Journal Entry 1 by wingGoryDetailswing from Nashua, New Hampshire USA on Wednesday, June 10, 2020
I found this book in this Little Free Library in Merrimack NH, after seeing a note in this book's JEs - the finder's late mother-in-law had wanted her own books distributed to LFLs, and the finder invited me to pick some up for BookCrossing. I left a note in the LFL to let the finder know, as they hadn't created a BC account yet; will move this book along in memory of a fellow book-lover from San Diego CA!

I chose this one because I enjoy travel-essay/memoir books, and this one sounded especially fun - its subtitle is "Discovering the World . . . via Its Most Dangerous Buses, Boats, Trains, and Planes"!

Later: Not quite what I expected - certainly NOT in the funny/snarky travel-writing vein at all. Much of it involves the author's introspection about why he travels so much, often at the expense of his family life, and his choice to deliberately take the most dangerous forms of transport in every country he can find seems... disturbing.

I did appreciate the way the book let me see so many different places and transport-types without having to experience them myself {wry grin}. I like that in a travel narrative, and this certainly qualified. Whether the author's describing multi-day trips on crowded buses over narrow and steep roads, with colorful details involving the periodic stops where passengers line up side by side to pee at the edge of the road, or the equally-crowded ferries (where accidents may underrate the loss of life because they typically carry many more people than are listed on any manifest), or the hours/days of waiting in remote villages or crowded cities, it's a look at slices of life that I find intriguing - though I most emphatically do not want to experience myself.
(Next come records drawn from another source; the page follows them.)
@[simp] theorem State.sowRow_sec (s : State) (d : Die) (port : Nat) (w : Nat) (row : Nat) (col0 : Nat) (f : Fmt)
    (cols : Nat) (b : List Byte) (lost : List Nat) :
    (State.sowRow s d port w row col0 f cols b lost).sec = s.sec := by
  simp only [State.sowRow]
  (repeat' split) <;> simp

@[simp] theorem State.engBegin_sec (s : State) (c : ClusterId) (e : EngRun) (plan : List (Nat × EngStep)) :
    (State.engBegin s c e plan).sec = s.sec := by rfl

@[simp] theorem State.sow_sec (s : State) (c : ClusterId) (e : EngRun) :
    (State.sow s c e).sec = s.sec := by
  simp only [State.sow]
  (repeat' split) <;> first
    | rfl
    | (simp only [State.engSuspect_sec, State.sowRow_sec, foldl_sec, ite_sec, ite_self, implies_true, eq_self]; done)
    | (apply foldl_sec; intros; (repeat' split) <;> simp only [State.engSuspect_sec, State.sowRow_sec, foldl_sec,
        foldl_sec1, ite_sec, ite_sec1, ite_self, implies_true, eq_self]; done)
    | (simp only [foldl_sec, *]; done)
    | (simp_all only [State.engSuspect_sec, State.sowRow_sec, foldl_sec, foldl_sec1, ite_sec, ite_sec1, ite_self,
        implies_true, eq_self]; done)

@[simp] theorem State.fillBuffer_sec (s : State) (d : Die) (b : BufRec) (furrow : Nat) (pay : List Byte)
    (lost : List Nat) :
    (State.fillBuffer s d b furrow pay lost).sec = s.sec := by
  simp only [State.fillBuffer]
  (repeat' split) <;> simp

@[simp] theorem State.pushTile_sec (s : State) (u : LU) (p : PU) (g : Fin 8) (b : List Byte) (blank : Bool)
    (c : Caught) (k : Nat) :
    (State.pushTile s u p g b blank c k).sec = s.sec := by rfl

@[simp] theorem State.dropItem_sec (s : State) (c : ClusterId) (e : EngRun) (route : Nat) :
    (State.dropItem s c e route).sec = s.sec := by
  simp only [State.dropItem]; split <;> simp

@[simp] theorem State.badKeys_sec (s : State) (c : ClusterId) (e : EngRun) (n : Nat) :
    (State.badKeys s c e n).sec = s.sec := by
  simp only [State.badKeys]; split <;> simp

@[simp] theorem State.dropItems_sec (s : State) (c : ClusterId) (e : EngRun) (is : List Item) :
    (State.dropItems s c e is).sec = s.sec := by
  simp only [State.dropItems]; exact foldl_sec _ (fun _ _ => by simp) _ _

@[simp] theorem State.noteWords_sec (s : State) (c : ClusterId) (rake : Bool) (ws : List (Nat × Word)) :
    (State.noteWords s c rake ws).sec = s.sec := by rfl

@[simp] theorem State.pack_sec (s : State) (c : ClusterId) (e : EngRun) :
    (State.pack s c e).sec = s.sec := by
  simp only [State.pack]
  (repeat' split) <;> simp

@[simp] theorem State.setTile_sec (s : State) (c : ClusterId) (id : Option Nat) (is : List Item) :
    (State.setTile s c id is).sec = s.sec := by rfl

@[simp] theorem State.pushBegin_sec (s : State) (c : ClusterId) (e : EngRun) (is : List Item) :
    (State.pushBegin s c e is).sec = s.sec := by
  simp only [State.pushBegin]; split <;> rfl

@[simp] theorem State.dropPush_sec (s : State) (c : ClusterId) (e : EngRun) (i : Nat) :
    (State.dropPush s c e i).sec = s.sec := by
  simp only [State.dropPush]; split <;> rfl

@[simp] theorem State.pushEnd_sec (s : State) (c : ClusterId) (e : EngRun) (id : Option Nat) (is : List Item) :
    (State.pushEnd s c e id is).sec = s.sec := by
  simp only [State.pushEnd]
  (repeat' split) <;> simp

@[simp] theorem State.drillTile_sec (s : State) (u : LU) (p : PU) :
    (State.drillTile s u p).sec = s.sec := by
  simp only [State.drillTile]
  (repeat' split) <;> simp

@[simp] theorem State.drainItem_sec (s : State) (c : ClusterId) (e : EngRun) (i : Item) :
    (State.drainItem s c e i).sec = s.sec := by
  simp only [State.drainItem]
  (repeat' split) <;> simp

@[simp] theorem State.drain_sec (s : State) (c : ClusterId) (e : EngRun) :
    (State.drain s c e).sec = s.sec := by rfl

@[simp] theorem State.gather_sec (s : State) (c : ClusterId) (e : EngRun) :
    (State.gather s c e).sec = s.sec := by
  simp only [State.gather]; split <;> simp

@[simp] theorem State.pick_sec (s : State) (c : ClusterId) (e : EngRun) :
    (State.pick s c e).sec = s.sec := by rfl

@[simp] theorem State.gatherRow_sec (s : State) (c : ClusterId) (e : EngRun) (i : Item) :
    (State.gatherRow s c e i).1.sec = s.sec := by
  simp only [State.gatherRow]
  (repeat' split) <;> simp

@[simp] theorem State.pickRow_sec (s : State) (c : ClusterId) (e : EngRun) (i : Item) :
    (State.pickRow s c e i).1.sec = s.sec := by
  simp only [State.pickRow]
  (repeat' split) <;> simp

@[simp] theorem State.engSend_sec (s : State) (c : ClusterId) (rake : Bool) (e : EngRun) :
    (State.engSend s c rake e).sec = s.sec := by
  simp only [State.engSend]; split <;> simp

@[simp] theorem State.putWords_sec (s : State) (c : ClusterId) (e : EngRun) (js : List Nat) :
    (State.putWords s c e js).sec = s.sec := by
  simp only [State.putWords]
  (repeat' split) <;> simp

@[simp] theorem State.engStep_sec (s : State) (c : ClusterId) (rake : Bool) (x : EngStep) :
    (State.engStep s c rake x).sec = s.sec := by
  simp only [State.engStep]
  (repeat' split) <;> simp

@[simp] theorem State.engineCycle_sec (s : State) (c : ClusterId) (rake : Bool) :
    (State.engineCycle s c rake).sec = s.sec := by
  simp only [State.engineCycle]
  (repeat' split) <;> first
    | rfl
    | (simp; done)
    | (apply foldl_sec; intros; (repeat' split) <;> simp; done)
    | (simp only [foldl_sec, *]; done)
    | (simp_all; done)

@[simp] theorem State.flyArrives_sec (s : State) (c : ClusterId) (x : EngFly) :
    (State.flyArrives s c x).sec = s.sec := by
  simp only [State.flyArrives]
  (repeat' split) <;> simp

@[simp] theorem State.flyTick_sec (s : State) (c : ClusterId) :
    (State.flyTick s c).sec = s.sec := by
  simp only [State.flyTick]
  (repeat' split) <;> first
    | rfl
    | (simp; done)
    | (apply foldl_sec; intros; (repeat' split) <;> simp; done)
    | (simp only [foldl_sec, *]; done)
    | (simp_all; done)

@[simp] theorem State.blockArrive_sec (s : State) (u : LU) (p : PU) (rake : Bool) (issue : Nat) (lines : Nat)
    (furrow : Nat) (who : Option (Part × Nat)) (add : Word) (b : List Byte) :
    (State.blockArrive s u p rake issue lines furrow who add b).sec = s.sec := by
  simp only [State.blockArrive]
  (repeat' split) <;> simp

@[simp] theorem State.engMake_sec (s : State) (c : ClusterId) (op : EngOp) (f : State → ClusterId → EngRun → State)
    (hf : ∀ x0 x1 x2, (f x0 x1 x2).sec = x0.sec) :
    (State.engMake s c op f).sec = s.sec := by
  simp only [State.engMake]
  (repeat' split) <;> simp_all only [State.modCluster_sec, eq_self]

@[simp] theorem State.engDone_sec (s : State) (c : ClusterId) (rake : Bool) :
    (State.engDone s c rake).sec = s.sec := by
  simp only [State.engDone]
  (repeat' split) <;> rfl

@[simp] theorem State.capacitySlot_sec (s : State) (p : Port) (k : Fin 8) (x : RxSlot) :
    (State.capacitySlot s p k x).sec = s.sec := by
  have h := State.judgeSlot_sec s p k x
  simp only [State.capacitySlot]
  split
  · rename_i h1; rw [h1] at h; exact h
  · rename_i h1
    rw [h1] at h
    dsimp only at h
    (repeat' split) <;> first
      | exact h
      | (simp only [h, State.setRecv_sec, State.blankSlot_sec, eq_self]; done)
      | (refine (foldl_sec _ (fun a b => by (try dsimp only); simp only [State.sowRow_sec]) _ _).trans ?_
         simp only [h, State.intake_sec, State.fabricWay_sec])

/-! ### Moves -/

@[simp] theorem State.takePort_sec (s : State) (u : LU) (x : UnitS) (inb : Bool) (delay : Nat) (n : Nat)
    (go : State → State) (hgo : ∀ x0, (go x0).sec = x0.sec) :
    (State.takePort s u x inb delay n go).sec = s.sec := by
  simp only [State.takePort]
  (repeat' split) <;> simp_all only [State.tuFlag_sec, eq_self]

@[simp] theorem State.refusedMove_sec (s : State) (u : LU) (p : PU) (x : UnitS) (c : Nat) (inb : Option Bool)
    (far : Nat) (l : Opnd) (lines : List Nat) :
    (State.refusedMove s u p x c inb far l lines).sec = s.sec := by
  simp only [State.refusedMove]; split <;> simp

@[simp] theorem State.xFar_sec (s : State) (u : LU) (o : MoveOp) (k : MoveKind) :
    (State.xFar s u o k).sec = s.sec := by
  simp only [State.xFar]
  split
  · simp only [State.badSlot_sec]
  · refine State.issue_sec _ _ _ _ fun s p x => ?_
    (try dsimp only)
    split
    · simp only [State.tuFlag_sec, eq_self]
    · split
      · simp only [State.refusedMove_sec, eq_self]
      · split
        · simp only [State.refusedMove_sec, eq_self]
        · refine State.takePort_sec _ _ _ _ _ _ _ fun s => ?_
          (try dsimp only)
          (repeat' split) <;> simp only [State.fabricTake_sec, State.setUnit_sec, State.tuFlagIf_sec,
              State.tuSuspect_sec, eq_self]

@[simp] theorem State.xLocal_sec (s : State) (u : LU) (k : MoveKind) (o : MoveOp) (occ : Nat)
    (f : State → PU → UnitS → Nat → State) (hf : ∀ x0 x1 x2 x3, (f x0 x1 x2 x3).sec = x0.sec) :
    (State.xLocal s u k o occ f).sec = s.sec := by
  simp only [State.xLocal]
  split
  · simp only [State.badSlot_sec]
  · refine State.issue_sec _ _ _ _ fun s p x => ?_
    (try dsimp only)
    split
    · simp only [State.tuFlag_sec, eq_self]
    · rw [hf]; simp only [State.setUnit_sec, eq_self]

@[simp] theorem State.xRefused_sec (s : State) (u : LU) (p : PU) (x : UnitS) (c : Nat) (o : MoveOp)
    (inb : Option Bool) (n : Nat) :
    (State.xRefused s u p x c o inb n).sec = s.sec := by
  simp only [State.xRefused]; split <;> simp

@[simp] theorem State.xPush_sec (s : State) (u : LU) (o : MoveOp) :
    (State.xPush s u o).sec = s.sec := by
  refine State.xLocal_sec _ _ _ _ _ _ fun s p x c => ?_
  (try dsimp only)
  split <;> simp only [State.xRefused_sec, State.setUnit_sec, State.tuFlagIf_sec, eq_self]

@[simp] theorem State.xPop_sec (s : State) (u : LU) (o : MoveOp) :
    (State.xPop s u o).sec = s.sec := by
  refine State.xLocal_sec _ _ _ _ _ _ fun s p x c => ?_
  (try dsimp only)
  split <;> simp only [State.tuFlag_sec, State.setUnit_sec, State.tuFlagIf_sec, eq_self]

@[simp] theorem State.xTable_sec (s : State) (u : LU) (o : MoveOp) (k : MoveKind) (n : Nat) (occ : Nat) :
    (State.xTable s u o k n occ).sec = s.sec := by
  refine State.xLocal_sec _ _ _ _ _ _ fun s p x c => ?_
  (try dsimp only)
  split <;> simp only [State.xRefused_sec, State.setUnit_sec, State.tuFlagIf_sec, eq_self]

@[simp] theorem State.xMon_sec (s : State) (u : LU) (o : MoveOp) :
    (State.xMon s u o).sec = s.sec := by
  refine State.xLocal_sec _ _ _ _ _ _ fun s p x c => ?_
  (try dsimp only)
  split <;> simp only [State.tuFlag_sec, State.setUnit_sec, State.tuFlagIf_sec, eq_self]

@[simp] theorem State.xEng_sec (s : State) (u : LU) (o : MoveOp) :
    (State.xEng s u o).sec = s.sec := by
  refine State.xLocal_sec _ _ _ _ _ _ fun s p x c => ?_
  (try dsimp only)
  split
  · simp only [State.xRefused_sec, eq_self]
  · refine State.takePort_sec _ _ _ _ _ _ _ fun s => ?_
    simp only [State.setUnit_sec, State.tuFlagIf_sec, eq_self]

@[simp] theorem State.xLd_sec (s : State) (u : LU) (o : MoveOp) :
    (State.xLd s u o).sec = s.sec := by
  simp only [State.xLd, State.xFar_sec, eq_self]

@[simp] theorem State.xSt_sec (s : State) (u : LU) (o : MoveOp) :
    (State.xSt s u o).sec = s.sec := by
  simp only [State.xSt, State.xFar_sec, eq_self]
The author notes the somewhat ironic twist that, for all his efforts to find the riskiest travel choices, his travels went pretty smoothly - he met with more sympathy and helpfulness than threats. Indeed, the most hazardous points of his journey took place in a "safer" spot, a city he stopped in to visit with friends. That, and the stops in Afghanistan, complete with Taliban activity and armed guards at every gate... But none of his buses crashed or ferries sank or cabs were hijacked. At the end of the book he adds a note with actuarial numbers, in which he learned that if he'd taken the same route 1,000 times, he'd have had a 50% chance of dying - so yeah, they were hazardous, but not quite the automatic-death-sentence he'd apparently expected. (The news items that introduce each chapter demonstrate that there certainly are dangers - and as most of them involved journeys that workers had to take every day, their odds of encountering disaster were much higher than for a one-time visitor.)

Overall, the tone of the book was more dark and discontented than anything else, with the segments of surprise (and even a few of joy) only made the rest seem more bleak by contrast. I do hope the author's feeling better!

Journal Entry 2 by wingGoryDetailswing at Little Free Library, Sequoia Dr in Tyngsboro, Massachusetts USA on Tuesday, July 07, 2020

Released 4 wks ago (7/7/2020 UTC) at Little Free Library, Sequoia Dr in Tyngsboro, Massachusetts USA


Guidelines for safely visiting and stocking Little Free Libraries during the COVID-19 pandemic, from the LFL site here.

I left this book in this newly-listed Little Free Library in Tyngsboro MA; hope someone enjoys it!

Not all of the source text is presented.